Using other software packages

We strongly encourage you to use the recommended software packages for this course, since they will allow you to learn the fundamental concepts more quickly. However, you are welcome to use others. Here are a few notes if you do so.

Installing other software tools

In the instructions above, you will be using the Graphlab Launcher, which will automatically install Python, IPython Notebook, Numpy, Matplotlib, SFrame and GraphLab Create. If you don’t use the Graphlab Launcher, you will need to install each of these tools separately, by following the pages linked above. Anaconda is a good tool to help simplify some of this installation.

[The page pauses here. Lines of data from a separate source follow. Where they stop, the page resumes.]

-- ==== Sys2Proof/Machine/Packets.lean ====
section
/-!
DEFINITION. Packets that arrive at this device (R309, R310, R316–R318, R323, R324, R361, R365, R372, R373) and the grants of
the banks to unscheduled agents (R230, R237).
-/
namespace Sys2Proof.Machine

/-! ## The receiver's records (R310) -/

/-- The key of a receiver's record: the source, its channel, and the member of a multicast (else 0). -/
def recvKey (src : BitVec 12) (chan : BitVec 14) (member : BitVec 7) : Nat :=
  member.toNat * 2 ^ 26 + src.toNat * 16384 + chan.toNat

def State.recv (s : State) (key : Nat) : Receiver := Sparse.get {} s.heath.receivers key
def State.setRecv (s : State) (key : Nat) (x : Receiver) : State :=
  { s with heath := { s.heath with receivers := Sparse.set {} s.heath.receivers key x } }

/-- The transfer has completed at the receiver: an ID before the oldest incomplete one, or a marked one. -/
def Receiver.has (r : Receiver) (tid : BitVec 32) : Bool :=
  (tid - r.oldest).msb || (tid != r.oldest && r.done.getLsbD ((tid - r.oldest).toNat - 1))

/-- The oldest ID moves past those that are complete. -/
def Receiver.advance (r : Receiver) : Nat → Receiver
  | 0 => r
  | fuel + 1 =>
    if r.done.getLsbD 0 then { r with oldest := r.oldest + 1, done := r.done >>> 1 }.advance fuel else r

/-- The record reaches a transfer: where its ID lies more than 4,096 beyond the oldest, those too far behind are none that a sender
still has outstanding, such as messages of a multicast channel whose copy for this member went another way (R310, R322). -/
def Receiver.reach (r : Receiver) (tid : BitVec 32) : Receiver :=
  let d := (tid - r.oldest).toNat
  if 4096 < d && d < 2 ^ 31 then { r with oldest := tid - 4096, done := r.done >>> (d - 4096) } else r

/-- The transfer completes. -/
def Receiver.complete (r : Receiver) (tid : BitVec 32) : Receiver :=
  let r := { r.reach tid with parts := r.parts.filter fun p => p.tid != tid }
  let d := (tid - r.oldest).toNat
  if d = 0 then
    let next : Bool := r.done.getLsbD 0
    let r := { r with oldest := r.oldest + 1, done := r.done >>> 1 }
    if next then r.advance 4096 else r
  else { r with done := r.done ||| ((1 : BitVec 4096) <<< (d - 1)) }

def Receiver.part (r : Receiver) (tid : BitVec 32) : Option Partial := r.parts.find? fun p => p.tid = tid

/-- Where a transfer stands at its receiver: its source, channel and member, and its ID. -/
structure Flow where
  src : BitVec 12
  chan : BitVec 14
  member : BitVec 7
  tid : BitVec 32
  deriving DecidableEq, Repr

def Flow.key (w : Flow) : Nat := recvKey w.src w.chan w.member

def State.partOf (s : State) (w : Flow) : Option Partial := (s.recv w.key).part w.tid
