/-- The steward has read the timestamps of sent PTP messages (R397). -/
def State.readPtp (s : State) : State :=
  if s.house.ptpQueue.isEmpty then s
  else s.house.ptpQueue.foldl (fun s q => q.2.foldl (fun s t => s.emit (.ptpSent (q.1 = 1) t)) s)
    { s with house := { s.house with ptpQueue := [] } }

/-- The sub-ports hand on what they received and send what no pause holds back any more; the steward reads timestamps. -/
def State.drainPorts (s : State) : State :=
  (s.house.ports.foldl (fun s p => (s.drainSub (4 ≤ p.1) (BitVec.ofNat 2 p.1)).releaseTx (4 ≤ p.1) (BitVec.ofNat 2 p.1)) s).readPtp

/-- PTP_EVENT_MESSAGE (R397, R57): a message is timestamped against the port's rebuilt time less the PHY latency of its mode. A
received timestamp goes to the steward with its message; a sent one joins the port's queue of 64, or, of a one-step Pdelay_Resp,
goes into the message. -/
def execPtpEventMessage (port : Bool) (sub : BitVec 2) (kind : PtpKind) (sent : Bool) (oneStep : Bool) (locked : Bool)
    (s : State) : Answer :=
  let c : Consumer := Sparse.get {} s.clk.consumers (90 + port.toNat)
  .next (
    if !s.subIn port sub || !(s.subPort port sub).up then s
    else
      let t := c.value - (Sparse.get 0 s.house.phy (portMode (s.subPort port 0).cfg)).setWidth 64
      let s :=
        if !c.valid then s
        else if sent && oneStep && kind = .pdelayResp then s.emit (.ptpOneStep port sub t)
        else if sent then
          let q := Sparse.get [] s.house.ptpQueue port.toNat
          if 64 ≤ q.length then s
          else { s with house := { s.house with ptpQueue := Sparse.set [] s.house.ptpQueue port.toNat (q ++ [t]) } }
        else s.emit (.ptp port sub kind t)
      { s with clk := { s.clk with ptpLocked := locked, valid := s.clk.valid || locked } })

/-! ## Parameters and patch lists (R135, R162–R164) -/

/-- Writes to parameter shadows. -/
def Tile.shadowParam (x : Tile) (n : Nat) (v : BitVec 32) : Tile :=
  { x with seq := { x.seq with shadow := Sparse.put n v x.seq.shadow } }

/-- Every parameter with a pending shadow takes its value (R100, R135). -/
def Tile.takeShadows (x : Tile) : Tile :=
  { x with seq := { x.seq with
    param := x.seq.shadow.foldl (fun p e => Sparse.set 0 p e.1 e.2) x.seq.param, shadow := [] } }

/-- The entries of a patch list: tile, register and value, with their reserved bits (R162). -/
def patchEntries (bs : List Byte) : Nat → List (Nat × Nat × BitVec 32 × Nat)
  | 0 => []
  | n + 1 =>
    let w := natOf (bs.take 4)
    (w % 1024, w / 1024 % 64, BitVec.ofNat 32 (natOf ((bs.drop 4).take 4)), w / 65536) :: patchEntries (bs.drop 8) n

/-- R163: the list's entries, if the whole list passes its checks. -/
def State.patchCheck (s : State) (bs : List Byte) : Option (List (Nat × Nat × BitVec 32 × Nat)) :=
  let n := natOf (bs.take 4)
  let es := patchEntries (bs.drop 16) n
  let img := match s.stew.program.digest with | some d => some (d.toNat % 2 ^ 32) | none => none
  if 1 ≤ n && n ≤ 49152 && bs.length = 16 + 8 * n && img = some (natOf ((bs.drop 4).take 4))
      && natOf ((bs.drop 8).take 8) = 0
      && es.all fun e => e.2.2.2 = 0 && tileIn s.grade e.1 && s.stew.program.tiles.contains e.1 then some es
  else none

/-- The answer to one part of a patch list. -/
inductive PatchAnswer where
  | ok | otherSource | badPart | badList
  deriving DecidableEq, Repr

/-- SESSION and CLIENT of a record that a command caused (R466): of mailbox `source`, or of session `source` − 16. -/
def State.requester (s : State) (source : Nat) : BitVec 32 × BitVec 16 :=
  let find (p : Session → Bool) : Option Session := s.house.sessions.find? p
  if source < 16 then
    (match find fun x => x.control && x.opened && x.index.toNat = source with | some x => x.number | none => 0,
     BitVec.ofNat 16 (0x8000 + source))
  else
    (BitVec.ofNat 32 (source - 16),
     match find fun x => x.number.toNat = source - 16 with | some x => x.index | none => 0)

If you are using SFrame, but not GraphLab Create

GraphLab Create uses SFrame under the hood, but you can use just SFrame for most assignments. If you choose to do so, in the starter code for the assignments, you should change the line

import graphlab

import sframe

import sframe

and everything should work with just some small modifications, e.g., the calls:

graphlab.SFrame(...)

will become

sframe.SFrame(...)

If you are using other software tools out there

You are welcome to use other packages, e.g., scikit-learn instead of GraphLab Create, or Pandas instead of SFrame, or even R instead of Python. If you choose to use all these different packages, we will provide the datasets (in standard CSV format) and the assignment questions will not depend specifically on the recommended tools.